Слово Вирявы - страница 10



Странно все-таки, что записка такая замызганная…


Легенда о Виряве

Золотистым звонким росчерком, что монета с богатого сюлгамо[14], упала Вирява на землю, ударилась о твердь и рассыпалась облаками мерцающей звездной пыли. Каждое прадерево, каждый лесной працветок, каждый празверь принял в себя ее частицу, а взамен отдал свою. Так Вирява обрела земную плоть. Так стала она Авой, хозяйкой, а Вирь-лес стал ее вотчиной. Так обрела Вирява дар – слышать и чувствовать Вирь, как собственное тело, а Вирь начал ей откликаться, что твоя рука – голове.

Только испугалась новорожденная Вирява, забилась в корни Великой березы, запричитала:

– Матушка Иненармунь, как же я одна со всем дремучим лесом совладаю, как управлюсь?

– Ты Вирьава, лесная дева, лесная хозяйка. Все, что тебе нужно, у тебя есть, – только и был ей ответ из-под кроны Мирового дерева.

Заплакала Вирява – полила лес утренней янтарной росой. Повздыхала, потомилась – потрепала макушки деревьев легким ветерком. Не успела осушить слезы, прикрыть наготу первозданного тела, как слышит: ступает зверь большой, мохнатый, косолапый. Несет зверь на широкой спине панар[15], сотканный из паутины и тончайшей бересты, чуть прозрачной на просвет, и сшитый гибкими травяными стеблями да нежными молодыми ветвями. А по рукавам, подолу и вороту всё ягоды красные: рябина, калина, костяника, зрелые ландышевые шарики. Положил зверь к ногам Вирявы панар, склонил голову с широким лбом, прикрыл черные умные глаза.

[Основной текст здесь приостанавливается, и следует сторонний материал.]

-- ==== Sys2Proof/Certificates/Slice0/Obligations.lean ====
section
/-! DEFINITION. The statements about the model, one `def Obligations.<Name> : Prop` each. `Sys2Proof.Claims` holds the words they
are said in, written from the spec's rules and not from the model's definitions where the two could differ. -/

namespace Sys2Proof.Claims

open Sys2Proof Sys2Proof.Machine

/-! ### When a command faults (R331) -/

/-- Row 2 of R331. -/
def usesVariant : Instr → Bool
  | .lff _ _ | .lfi _ _ | .ac _ | .art _ | .ksf | .ksi | .enc | .dec | .rnde _ | .rndd _ => true
  | .nop | .xors | .cpsa | .sc | .sci | .sr | .sri | .mc | .mci => false

/-- Row 3 of R331. -/
def onlyVariantC : Instr → Bool
  | .lfi _ _ | .ksi | .dec | .rndd _ => true
  | .nop | .xors | .cpsa | .lff _ _ | .sc | .sci | .ac _ | .art _ | .sr | .sri | .mc | .mci | .ksf | .enc | .rnde _ => false

/-- Row 4 of R331. -/
def usesWordCount : Instr → Bool
  | .art _ | .ksf | .ksi | .enc | .dec | .rnde _ | .rndd _ => true
  | .nop | .xors | .cpsa | .lff _ _ | .lfi _ _ | .sc | .sci | .ac _ | .sr | .sri | .mc | .mci => false

/-- Row 5 of R331. -/
def usesRoundCount : Instr → Bool
  | .ksf | .ksi | .enc | .dec => true
  | .nop | .xors | .cpsa | .lff _ _ | .lfi _ _ | .sc | .sci | .ac _ | .art _ | .sr | .sri | .mc | .mci | .rnde _ | .rndd _ =>
    false

/-- Row 6 of R331: the field `RIDX` of the commands that use it. -/
def roundIndexOf : Instr → Option Nat
  | .ac r | .art r | .rnde r | .rndd r => some r
  | .nop | .xors | .cpsa | .lff _ _ | .lfi _ _ | .sc | .sci | .sr | .sri | .mc | .mci | .ksf | .ksi | .enc | .dec => none

/-- Row 7 of R331: the field `W` of the commands that use it. -/
def lfsrWordOf : Instr → Option Nat
  | .lff w _ | .lfi w _ => some w
  | .nop | .xors | .cpsa | .sc | .sci | .ac _ | .art _ | .sr | .sri | .mc | .mci | .ksf | .ksi | .enc | .dec | .rnde _
  | .rndd _ => none

/-- Row 8 of R331. -/
def usesKey : Instr → Bool
  | .ac _ | .art _ | .ksf | .ksi | .enc | .dec | .rnde _ | .rndd _ => true
  | .nop | .xors | .cpsa | .lff _ _ | .lfi _ _ | .sc | .sci | .sr | .sri | .mc | .mci => false

/-- Row 9 of R331: the schedule entry a command needs. -/
def scheduleEntryOf : Instr → Option Nat
  | .art r | .rnde r | .rndd r => some r
  | .nop | .xors | .cpsa | .lff _ _ | .lfi _ _ | .sc | .sci | .ac _ | .sr | .sri | .mc | .mci | .ksf | .ksi | .enc | .dec =>
    none

/-- `Z_RANGE(CFG.VARIANT)` contains `CFG.Z` (R10, R37), on the fields' bits. -/
def wordCountLegal (c : Cfg) : Prop :=
  (c.variant = 0 ∧ 1 ≤ c.z.toNat ∧ c.z.toNat ≤ 3) ∨ (c.variant = 1 ∧ 1 ≤ c.z.toNat ∧ c.z.toNat ≤ 4) ∨
    (c.variant = 2 ∧ c.z.toNat = 4)

/-- `RMAX(CFG.VARIANT)` (R38): 62 for A and B, `R_MAX_C` for C. -/
def roundLimit (p : Params) (c : Cfg) : Nat := if c.variant = 2 then p.rMaxC else 62

/-- `R_DEF(CFG.VARIANT, CFG.Z)` for a legal pair (R10). -/
def defaultRounds (p : Params) (c : Cfg) : Nat :=
  if c.variant = 2 then p.rDefC
  else if c.z.toNat = 4 then p.rDefB4
  else 28 + 4 * c.z.toNat

/-- `R_eff` (R38), for a legal `CFG.Z`. -/
def effectiveRounds (p : Params) (c : Cfg) : Nat := if c.rounds = 0 then defaultRounds p c else c.rounds.toNat

/-- `KEY[96][3] == 0` and `KEY[97] == KEY[98] == KEY[99] == 0` (R49). -/
def keyRowLegal (key : KeyCells) : Prop :=
  key[96].getLsbD 3 = false ∧ key[97] = 0 ∧ key[98] = 0 ∧ key[99] = 0

/-- The codes of R331, number by number. -/
def faultNumber : FaultCode → Nat
  | .illegalOpcode => 1
  | .badVariant => 2
  | .notImplemented => 3
  | .badTkCount => 4
  | .badRounds => 5
  | .badRoundIndex => 6
  | .badLfsrWord => 7
  | .badKeyFormat => 8
  | .schedInvalid => 9

/-- The cause with a given code applies to a decoded command (R331). `R_eff` is compared under a legal `CFG.Z` only: otherwise
code 4 comes first. -/
def cause (p : Params) (i : Instr) (e : Engine) : FaultCode → Prop
  | .illegalOpcode => False
  | .badVariant => usesVariant i = true ∧ e.cfg.variant = 3
  | .notImplemented => onlyVariantC i = true ∧ (e.cfg.variant = 0 ∨ e.cfg.variant = 1)
  | .badTkCount => usesWordCount i = true ∧ ¬ wordCountLegal e.cfg
  | .badRounds =>
    usesRoundCount i = true ∧ ¬ (1 ≤ effectiveRounds p e.cfg ∧ effectiveRounds p e.cfg ≤ roundLimit p e.cfg)
  | .badRoundIndex => ∃ r, roundIndexOf i = some r ∧ roundLimit p e.cfg ≤ r
  | .badLfsrWord => ∃ w, lfsrWordOf i = some w ∧ ¬ (1 ≤ w ∧ w ≤ if e.cfg.variant = 0 then 2 else 3)
  | .badKeyFormat => usesKey i = true ∧ e.cfg.variant = 2 ∧ ¬ keyRowLegal e.key
  | .schedInvalid => ∃ r, scheduleEntryOf i = some r ∧ e.schedLen.toNat ≤ r

/-- The cause with a given code applies to a command word (R331): code 1 to a word that is no command. -/
def wordCause (p : Params) (v : Word) (e : Engine) (c : FaultCode) : Prop :=
  (c = .illegalOpcode ∧ ∀ i, decode v ≠ .ok i) ∨ ∃ i, decode v = .ok i ∧ cause p i e c

/-- No cause applies: the command executes normally (R332). -/
def runs (i : Instr) (e : Engine) : Prop := ∀ c, ¬ cause Config.params i e c

/-! ### What a completed command leaves (R90) -/

/-- `s` after a command that wrote STATE and nothing else: STATE, the flags of completion, and the model's own marks. -/
def stateIs (s : State) (m : Mat4) : State :=
  { s with engine := { s.engine with
      phase := .idle, done := true, state := m, written := { s.engine.written with state0 := true, state1 := true } } }

/-- `s` after a command that wrote RESULT and nothing else. -/
def resultIs (s : State) (y : Cell) : State :=
  { s with engine := { s.engine with
      phase := .idle, done := true, result := y, written := { s.engine.written with result := true } } }

/-- `s` after a command that faulted with a cause: FAULT, the code and the word, and nothing else (R340). -/
def faulted (c : FaultCode) (s : State) : State :=
  { s with engine := { s.engine with phase := .fault, ecode := some c, fcmd := s.engine.cmd } }

/-- Commands completed one after the other, with nothing between. -/
def runAll : List Instr → State → Host.Outcome State Fault Refusal
  | [], s => .next s
  | i :: is, s =>
    match exec i s with
    | .next t => runAll is t
    | .fault r => .fault r
    | .refused r => .refused r

/-! ### Tables and generators written from the rules -/

/-- `S4` (R190). -/
def sbox (x : Cell) : Cell :=
  [0xC#4, 0x6#4, 0x9#4, 0x0#4, 0x1#4, 0xA#4, 0x2#4, 0xB#4, 0x3#4, 0x8#4, 0x5#4, 0xD#4, 0x4#4, 0xE#4, 0x7#4, 0xF#4].getD
    x.toNat 0

/-- The 6-bit LFSR of R193 after `n` steps from 0. -/
def rcLfsr : Nat → BitVec 6
  | 0 => 0
  | n + 1 =>
    let rc := rcLfsr n
    (rc <<< 1) ||| (BitVec.ofBool (rc.getLsbD 5 ^^ rc.getLsbD 4 ^^ true)).setWidth 6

Нарядилась Вирява, выбралась из корней Мирового дерева, погляделась в лесное озерцо: хороша! Кожа белее бересты, губы краснее ягод, волосы чернее небесной пустоты в беззвездную ночь. Улыбнулась, рассмеялась, силу свою почувствовала, испила ее сполна. Только хотела от своего озерного отражения оторваться, зверя большого поблагодарить, как тот обдал спину горячим духом, голову к ее плечу приклонил.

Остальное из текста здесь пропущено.